Bürgermeister Jens Augat betonte in seiner Rede die Verantwortung der heutigen Gesellschaft: „Wie konnte es geschehen, dass so viele geschwiegen, mitgemacht oder weggesehen haben? Geschichte wird nicht nur von Tätern geschrieben – sondern auch von Mitläufern und Gleichgültigkeit. Was am 27. Januar 1945 mit der Befreiung von Auschwitz sichtbar wurde, war nicht nur das Ausmaß des Verbrechens – es war der totale moralische Zusammenbruch einer Gesellschaft. Auschwitz steht für das Leid von Millionen Jüdinnen und Juden, von Sinti und Roma, von queeren Menschen, von Menschen mit Behinderungen und politisch Verfolgten. Dieses Grauen begann aber nicht mit Lagern oder Gaskammern, es begann mit Worten, mit Ausgrenzung, Entmenschlichung und Schweigen. Deshalb dürfen wir heute nicht wegsehen, wenn Antisemitismus, Hass und Hetze wieder offen auftreten – auf der Straße, im Netz, in der Politik. Erinnerung ist kein Ritual, sie ist ein Schutzschild. Demokratie ist keine Selbstverständlichkeit, sie muss jeden Tag verteidigt werden – hier in Osterode am Harz, in unserem Alltag, im Widerspruch, im Hinsehen und im Mut, nicht zu schweigen. Das „Nie wieder“ beginnt hier – in unserer Haltung, unserem Handeln, mit Solidarität, klaren Worten gegen Unrecht und mit offenen Herzen für die, die Schutz und Menschlichkeit brauchen.“

Die komplette Rede des Bürgermeisters ist online verfügbar unter:

www.osterode.de/osterodergedenktage2026

Als sichtbares Zeichen des Erinnerns verteilten die Omas gegen Rechts Kerzenlichter an die Teilnehmenden. Die Kerzen durften mit nach Hause genommen werden und sollten die Botschaft der Gedenktage über den Moment hinaus in den Alltag tragen. Den Abschluss der Osteroder Gedenktage bildete ein historischer Vortrag in der Stadtbibliothek Osterode am Harz, in dem das Schicksal eines Opfers der nationalsozialistischen „Euthanasie“ mit lokalem Bezug beleuchtet wurde. Ein starkes Signal kam auch aus der Stadtgesellschaft: Zahlreiche Unternehmen, Vereine und Institutionen bekannten sich öffentlich zur Osteroder Erklärung und setzen auf der städtischen Webseite ein sichtbares Zeichen für Demokratie, Menschenrechte und gegen Extremismus.
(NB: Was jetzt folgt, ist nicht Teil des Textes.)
theorem hltWrite_within (off : Nat) (v : W32) (s : State) (hq : Ch P q9 s) (c_xing : P .xing = true)
    (c_link : P .link = true) (c_far : P .far = true) :
    Ch P q9 (hltWrite off v s) := by
  unfold hltWrite
  repeat' first
    | (with_reducible first | intro _ | assumption | apply ite_within | apply wdtService_within)
    | (with_reducible eapply Ch.xing c_xing; eapply Ch.link c_link; first | assumption | apply wdtService_within | apply ite_within)
    | (with_reducible eapply Ch.xing c_xing; first | assumption | apply wdtService_within | apply ite_within)
    | (with_reducible eapply Ch.link c_link; first | assumption | apply wdtService_within | apply ite_within)
    | split
    | dsimp only

theorem busReadFx_within (a : W32) (s : State) (hq : Ch P q9 s) (cR : RsOk P) :
    Ch P q9 (busReadFx a s) := by
  have c_tb := cR.tb
  have c_rsv := cR.rsv
  have c_units := cR.units
  have c_xing := cR.xing
  have c_link := cR.link
  have c_har := cR.har
  have c_thr := cR.thr
  have c_ost := cR.ost
  have c_spw := cR.spw
  have c_gt := cR.gt
  have c_prb := cR.prb
  have c_irq := cR.irq
  have c_hlt := cR.hlt
  unfold busReadFx
  repeat' first
    | (with_reducible first
        | intro _ | assumption | apply ite_within | apply gtReadFx_within | apply harReadFx_within
        | apply hltReadFx_within | apply irqReadFx_within | apply ostReadFx_within | apply prbReadFx_within
        | apply readWord_within | apply rsvReadFx_within | apply spwReadFx_within | apply tbReadFx_within
        | apply unitReadFx_within)
    | split
    | dsimp only

theorem busWrite_within (a v : W32) (s : State) (hq : Ch P q9 s) (cR : RsOk P) :
    Ch P q9 (busWrite a v s) := by
  have cE := cR.toEvOk
  have c_tb := cR.tb
  have c_rsv := cR.rsv
  have c_units := cR.units
  have c_tio := cR.tio
  have c_xing := cR.xing
  have c_arm := cR.arm
  have c_link := cR.link
  have c_har := cR.har
  have c_thr := cR.thr
  have c_eng := cR.eng
  have c_bmem := cR.bmem
  have c_lmap := cR.lmap
  have c_spw := cR.spw
  have c_gt := cR.gt
  have c_conv := cR.conv
  have c_prb := cR.prb
  have c_ps := cR.ps
  have c_host := cR.host
  have c_irq := cR.irq
  have c_far := cR.far
  have c_hlt := cR.hlt
  have c_pwr := cR.pwr
  unfold busWrite
  repeat' first
    | (with_reducible first
        | intro _ | assumption | apply clearMarks_within | apply ctxWrite_within | apply gtWrite_within
        | apply harWrite_within | apply hltWrite_within | apply irqWrite_within | apply ostWrite_within
        | apply prbWrite_within | apply pwrWrite_within | apply rsvWrite_within | apply spwWriteReg_within
        | apply tbWrite_within | apply unitWrite_within | apply writeTio_within)
    | (with_reducible eapply Ch.bmem c_bmem; first
        | assumption | apply clearMarks_within | apply ctxWrite_within | apply gtWrite_within | apply harWrite_within
        | apply hltWrite_within | apply irqWrite_within | apply ostWrite_within | apply prbWrite_within
        | apply pwrWrite_within | apply rsvWrite_within | apply spwWriteReg_within | apply tbWrite_within
        | apply unitWrite_within | apply writeTio_within)
    | split
    | dsimp only

theorem rcHeldOne_within (a : W32) (inc : BitVec 4) (max : W16) (s : State) (hq : Ch P q9 s) (c_tb : P .tb = true)
    (c_units : P .units = true) (c_xing : P .xing = true) (c_link : P .link = true) (c_har : P .har = true)
    (c_thr : P .thr = true) (c_ost : P .ost = true) (c_spw : P .spw = true) (c_gt : P .gt = true)
    (c_irq : P .irq = true) (c_hlt : P .hlt = true) :
    Ch P q9 (rcHeldOne a inc max s) := by
  unfold rcHeldOne
  repeat' first
    | (with_reducible first
        | intro _ | assumption | apply ite_within | apply forEach_within | apply State_modGt_within
        | apply State_modHar_within | apply State_modSpw_within | apply State_modThr_within
        | apply State_modUnit_within | apply State_modXing_within | apply forEach_within)
    | (with_reducible eapply Ch.tb c_tb; eapply Ch.ost c_ost; eapply Ch.irq c_irq; eapply Ch.hlt c_hlt; eapply Ch.link c_link; first
        | assumption | apply State_modGt_within | apply State_modHar_within | apply State_modSpw_within
        | apply State_modThr_within | apply State_modUnit_within | apply State_modXing_within | apply forEach_within
        | apply ite_within | apply forEach_within)
    | (with_reducible eapply Ch.tb c_tb; eapply Ch.ost c_ost; eapply Ch.irq c_irq; eapply Ch.hlt c_hlt; first
        | assumption | apply State_modGt_within | apply State_modHar_within | apply State_modSpw_within
        | apply State_modThr_within | apply State_modUnit_within | apply State_modXing_within | apply forEach_within
        | apply ite_within | apply forEach_within)
    | (with_reducible eapply Ch.ost c_ost; eapply Ch.irq c_irq; eapply Ch.hlt c_hlt; eapply Ch.link c_link; first
        | assumption | apply State_modGt_within | apply State_modHar_within | apply State_modSpw_within
        | apply State_modThr_within | apply State_modUnit_within | apply State_modXing_within | apply forEach_within
        | apply ite_within | apply forEach_within)
    | (with_reducible eapply Ch.tb c_tb; eapply Ch.ost c_ost; eapply Ch.irq c_irq; first
        | assumption | apply State_modGt_within | apply State_modHar_within | apply State_modSpw_within
        | apply State_modThr_within | apply State_modUnit_within | apply State_modXing_within | apply forEach_within
        | apply ite_within | apply forEach_within)
    | (with_reducible eapply Ch.ost c_ost; eapply Ch.irq c_irq; eapply Ch.hlt c_hlt; first
        | assumption | apply State_modGt_within | apply State_modHar_within | apply State_modSpw_within
        | apply State_modThr_within | apply State_modUnit_within | apply State_modXing_within | apply forEach_within
        | apply ite_within | apply forEach_within)
    | (with_reducible eapply Ch.irq c_irq; eapply Ch.hlt c_hlt; eapply Ch.link c_link; first
        | assumption | apply State_modGt_within | apply State_modHar_within | apply State_modSpw_within
        | apply State_modThr_within | apply State_modUnit_within | apply State_modXing_within | apply forEach_within
        | apply ite_within | apply forEach_within)
    | (with_reducible eapply Ch.tb c_tb; eapply Ch.ost c_ost; first
        | assumption | apply State_modGt_within | apply State_modHar_within | apply State_modSpw_within
        | apply State_modThr_within | apply State_modUnit_within | apply State_modXing_within | apply forEach_within
        | apply ite_within | apply forEach_within)
    | (with_reducible eapply Ch.ost c_ost; eapply Ch.irq c_irq; first
        | assumption | apply State_modGt_within | apply State_modHar_within | apply State_modSpw_within
        | apply State_modThr_within | apply State_modUnit_within | apply State_modXing_within | apply forEach_within
        | apply ite_within | apply forEach_within)
    | (with_reducible eapply Ch.irq c_irq; eapply Ch.hlt c_hlt; first
        | assumption | apply State_modGt_within | apply State_modHar_within | apply State_modSpw_within
        | apply State_modThr_within | apply State_modUnit_within | apply State_modXing_within | apply forEach_within
        | apply ite_within | apply forEach_within)
    | (with_reducible eapply Ch.hlt c_hlt; eapply Ch.link c_link; first
        | assumption | apply State_modGt_within | apply State_modHar_within | apply State_modSpw_within
        | apply State_modThr_within | apply State_modUnit_within | apply State_modXing_within | apply forEach_within
        | apply ite_within | apply forEach_within)
    | (with_reducible eapply Ch.tb c_tb; first
        | assumption | apply State_modGt_within | apply State_modHar_within | apply State_modSpw_within
        | apply State_modThr_within | apply State_modUnit_within | apply State_modXing_within | apply forEach_within
        | apply ite_within | apply forEach_within)
    | (with_reducible eapply Ch.ost c_ost; first
        | assumption | apply State_modGt_within | apply State_modHar_within | apply State_modSpw_within
        | apply State_modThr_within | apply State_modUnit_within | apply State_modXing_within | apply forEach_within
        | apply ite_within | apply forEach_within)
    | (with_reducible eapply Ch.irq c_irq; first
        | assumption | apply State_modGt_within | apply State_modHar_within | apply State_modSpw_within
        | apply State_modThr_within | apply State_modUnit_within | apply State_modXing_within | apply forEach_within
        | apply ite_within | apply forEach_within)
    | (with_reducible eapply Ch.hlt c_hlt; first
        | assumption | apply State_modGt_within | apply State_modHar_within | apply State_modSpw_within
        | apply State_modThr_within | apply State_modUnit_within | apply State_modXing_within | apply forEach_within
        | apply ite_within | apply forEach_within)
    | (with_reducible eapply Ch.link c_link; first
        | assumption | apply State_modGt_within | apply State_modHar_within | apply State_modSpw_within
        | apply State_modThr_within | apply State_modUnit_within | apply State_modXing_within | apply forEach_within
        | apply ite_within | apply forEach_within)
    | split
    | dsimp only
Dieses breite Engagement unterstreicht, dass Erinnerungskultur in Osterode am Harz von vielen Schultern getragen wird.

Die Stadt Osterode am Harz bedankt sich gemeinsam mit allen Partnerinnen und Partnern bei den Mitwirkenden, Referierenden, Unterstützenden sowie bei den zahlreichen Teilnehmenden. Die Osteroder Gedenktage 2026 haben gezeigt: Erinnerung ist nicht nur Rückblick, sondern ein Auftrag für Gegenwart und Zukunft.